Katie Stevens, CEO of Reliable Medical Supply, was recently named the 2021 Home Medical Equipment (HME) Woman of the Year.
The award, sponsored by VGM & Associates, is in its sixth year. It recognizes a woman who has made significant contributions throughout her career to her company, community and the home medical equipment (HME) industry. A ceremony took place virtually on Dec. 16. 2021.
There were a total of 64 nominees this year across a broad spectrum of providers, manufacturers and other professionals in the HME, rehab, respiratory and mastectomy industries. A committee chose four finalists, including Stevens, using criteria that included implementing new business processes, advocating on behalf of the industry, improving the lives of patients and impacting their community through volunteerism.
“Katie has displayed exemplary service and has helped raise the bar in standards across the industry,” said Mike Mallaro, CEO of VGM Group Inc., VGM & Associates’ parent company. “I am excited to watch Katie lead this business into the future.”
HomeCare recently sat down with Stevens’ to get her thoughts on her career, the HME industry and the award.
HOMECARE: How did you first get involved with the home medical equipment industry? What drew you to the field?
STEVENS: I began my career in HME in 2006 as a customer service rep working for a national complex rehab technology (CRT) provider. It was meant to be a temporary position as I was finishing up a master’s dissertation and was making plans for the next steps in my career. I’d been working in marketing and communications in another industry and was looking for a career that had a more meaningful impact on the community.
As I explored potential avenues, I developed a passion for our clients and the impact that HME had on their lives. It was complete serendipity, but it became clear the calling I was seeking was already in front of me. I was fortunate to have supportive leaders around me at the time who were willing to offer a career path. I took on advancing leadership roles and responsibilities over time as that company’s needs evolved, working in administrative leadership, account management, business development and operations. In 2020, I made the decision to work with a smaller organization and was given an opportunity to lead Reliable Medical, which has been the absolute highlight of my career.
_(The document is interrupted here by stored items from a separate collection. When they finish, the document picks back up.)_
/-- The checks of R264 in their order. -/
def mmaCheck (tm : Team) (m : Mma) (la lb : Layout) : Option Trap :=
  let e (l : Layout) (i : Nat) : Nat := (l.extents[i]?).getD 0
  let f64 := la.fmt == 3
  let n := e la 1 * e la 3
  if la.fmt ≠ lb.fmt || (f64 && (m.shape == .m128n128 || m.tile % tileCount m.shape true != 0)) then
    some { cause := cMapShape, sub := 7 }
  else if tm.unconfigured m.tiles then some { cause := cAccBusy, sub := 2 }
  else if e la 0 * e la 2 ≠ m.shape.rows ∨ e lb 0 * e lb 2 ≠ m.shape.cols ∨ e lb 1 * e lb 3 ≠ n ∨ n < 1 ∨ 2 ^ 30 - 1 < n then
    some { cause := cMapShape, sub := 7 }
  else
    (firstPast m tm.stashBytes n 0).map fun o => { cause := cStashRange, addr := (windowBase + o) % 2 ^ 64 }

/-- MMAs in the matrix queue of a core. -/
def State.queuedMmas (s : State) (core : Nat) : Nat :=
  s.teams.foldl (fun n p => if p.2.on core then n + p.2.mmas.length else n) 0

/-- A tile of the core within CAP_ACC that no resident team reserves and no MMA hides (R135). -/
def State.freeTile (s : State) (core : Nat) : Option Nat :=
  (List.range (s.core core).capAcc.amount).find? fun n =>
    !(s.teams.any fun p => p.2.on core && (p.2.accTiles.contains n || p.2.mmas.any fun m => m.2.hidden == some n))

/-- A store to the accumulator window that issued earlier still waits in the team (R269). -/
def Team.storesWaiting (t : Team) (k : Nat) : Bool :=
  t.waves.any fun w => w.2.subs.any fun q => (q.2.hold.map fun h => h.tiles && decide (h.order < k)).getD false

/-- Writes to the team window that engines owe for some items, issued before an order (R307). -/
def Team.windowWrites (t : Team) (items : List Nat) (upto : Nat) : Bool :=
  (t.copies.any fun c => c.2.moves.any fun m => decide (m.ord < upto ∧ apertureBase ≤ m.dst) && items.contains m.item) ||
  t.moves.any fun m => decide (m.1 < upto) && m.2.items.any items.contains && (match m.2.op with
    | .mov false _ _ _ _ _ => true
    | .mov true _ _ _ _ _ | .zero _ | .ld _ _ _ _ _ _ _ | .st _ _ _ _ _ _ => false)

/-- The flight of an instruction that an engine completes: that of its hold, or the next. -/
def Ex.flightNo (e : Ex) : Nat := (e.sub.hold.bind fun h => h.flight).getD e.wave.seq

/-- The layout records that an MMA read at its issue (R260, R264). -/
def Ex.operands (e : Ex) (x : Sys2Proof.Mma) : Layout × Layout :=
  match e.sub.hold with
  | some h => ((h.lays[0]?).getD {}, (h.lays[1]?).getD {})
  | none => (e.team.layout x.ga.val, e.team.layout x.gb.val)

/-- The MMA that an instruction asks for (R264), with a hidden tile for its second chain where one is free (R135). -/
def mmaOf (x : Sys2Proof.Mma) (s : State) (e : Ex) (p : Lanes) : Mma :=
  let la := (e.operands x).1
  let n := (la.extents[1]?).getD 0 * (la.extents[3]?).getD 0
  let hidden := if !e.wave.repro && x.shape == .m64n64 && la.fmt != 3 && decide (4 ≤ n) then
    s.freeTile e.team.core else none
  { tile := x.tile.val, shape := x.shape, z := x.z, la := la, lb := (e.operands x).2, n := n
    prog := { split := hidden.isSome }, hidden := hidden, tag := x.tag.map fun t => t.val
    flight := (e.w, e.flightNo), ga := x.ga.val, gb := x.gb.val, pc := e.sub.wordPc
    items := s.itemsOf e (lanesIn p) }

/-- The tag that an MMA names has a copy or an MMA outstanding. -/
def Team.tagBusy (t : Team) (tag : Option Nat) : Bool :=
  match tag with
  | none => false
  | some n => t.tag n == .opened || t.tag n == .busy

/-- An MMA enters its team's queue at its place in the engine order; its tag becomes BUSY (R264, R265). -/
def Team.enqueueMma (tm : Team) (order : Nat) (m : Mma) : Team :=
  let tm := match m.tag with
    | none => tm
    | some t => tm.setTag t .busy
  { tm with
    mmas := tm.mmas.set order m, seq := max tm.seq (order + 1)
    mprog := if order < tm.lastMma then tm.mprog else m.prog, lastMma := max tm.lastMma order }

/-- The hold of an MMA that has issued: `value` is the mask of its tiles. -/
def mmaHold (p : Lanes) (m : Mma) : Hold :=
  { kind := .mma, lanes := p, lays := [m.la, m.lb], value := m.tiles.foldl (fun v n => v ||| BitVec.ofNat 64 (2 ^ n)) 0 }

/-- MMA (R264). -/
def mmaBody (x : Sys2Proof.Mma) (u : Use) (s : State) (e : Ex) (p : Lanes) : Issue :=
  once u s e p fun _ r =>
    let m := mmaOf x s e p
    match (if e.sub.hold.isSome then none else mmaCheck e.team m m.la m.lb) with
    | some t => strike s p r t
    | none =>
      let s := s.escapeTeam e.t
      if e.team.tagBusy m.tag || decide (16 ≤ s.queuedMmas e.team.core) || e.team.storesWaiting e.order ||
          e.team.windowWrites m.items e.order then .hold s (mmaHold p m)
      else .done (s.modTeam e.t fun tm => tm.enqueueMma e.order m) r .engine none

/-- MMA (R264). -/
def execMma (x : Sys2Proof.Mma) (s : State) : Res := peelOp (.mma x) (mmaBody x) s

/-! ## The matrix engine (R265 to R268, R370) -/

/-- Nothing that issued earlier works on the tiles of an operation (R265, R270). -/
def Team.turn (t : Team) (seq : Nat) (tiles : List Nat) : Bool := tiles.all fun n => !t.tileBusy n seq

/-- K-steps of chain 0: h of R135. -/
def Mma.half (m : Mma) : Nat := if m.prog.split then (m.n + 1) / 2 else m.n

/-- The next K-step of a chain, if one is left. -/
def Mma.nextStep (m : Mma) (chain : Nat) : Option Nat :=
  if chain = 0 then (if m.prog.k0 < m.half then some m.prog.k0 else none)
  else if m.prog.split && decide (m.half + m.prog.k1 < m.n) then some (m.half + m.prog.k1)
  else none

/-- Every chain has committed. -/
def Mma.chainsDone (m : Mma) : Bool := (m.nextStep 0).isNone && (m.nextStep 1).isNone

/-- Four units of a line read by the engine, which consumes them (R267). -/
def State.readLine (s : State) (x : Accessor) (ea : Nat) : Got Nat :=
  let unit (s : State) (k : Nat) : Got Nat := s.load x 16 (ea + 16 * k)
  match unit s 0 with
  | .trap s t => .trap s t
  | .wait s => .wait s
  | .ok s a =>
    match unit s 1 with
    | .trap s t => .trap s t
    | .wait s => .wait s
    | .ok s b =>
      match unit s 2 with
      | .trap s t => .trap s t
      | .wait s => .wait s
      | .ok s c =>
        match unit s 3 with
        | .trap s t => .trap s t
        | .wait s => .wait s
        | .ok s d => .ok s (a + 2 ^ 128 * b + 2 ^ 256 * c + 2 ^ 384 * d)

/-- Lines read in order; a line of blocks is checked as it is read (R120): `cls` is the class so far. -/
def State.readLines (x : Accessor) (blk : Bool) : List Nat → Option Nat → State → Got (List Nat × Option Nat)
  | [], cls, s => .ok s ([], cls)
  | o :: r, cls, s =>
    match s.readLine x (windowBase + o) with
    | .trap s t => .trap s t
    | .wait s => .wait s
    | .ok s l =>
      let bad (sub : Nat) : Got (List Nat × Option Nat) := .trap s { cause := cBlockFormat, sub := sub, addr := windowBase + o }
      let go (cls : Option Nat) : Got (List Nat × Option Nat) :=
        match State.readLines x blk r cls s with
        | .ok s q => .ok s (l :: q.1, q.2)
        | g => g
      if !blk then go cls
      else
        match blkCount (blkCode l) with
        | none => bad 0
        | some 0 => go cls
        | some n =>
          match cls with
          | none => go (some n)
          | some k => if k = n then go cls else bad 1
HOMECARE: How do you feel about being named HME Woman of the Year?
STEVENS: I’m not particularly desirous of attention, but if I’m going to receive recognition, I’m proud that it is for working hard in an industry that I love. There are so many incredible people contributing to the HME space. Each of the women nominated—and so many who were not—are every bit as deserving of the honor. To have been nominated by my team and selected by my mentors and peers is appreciated, but there’s still so much to be done and I don’t want to linger too long on the flattery. The real reward is a career that sincerely feels like a calling, a team that feels like family and work that hasn’t felt like a “job” in years.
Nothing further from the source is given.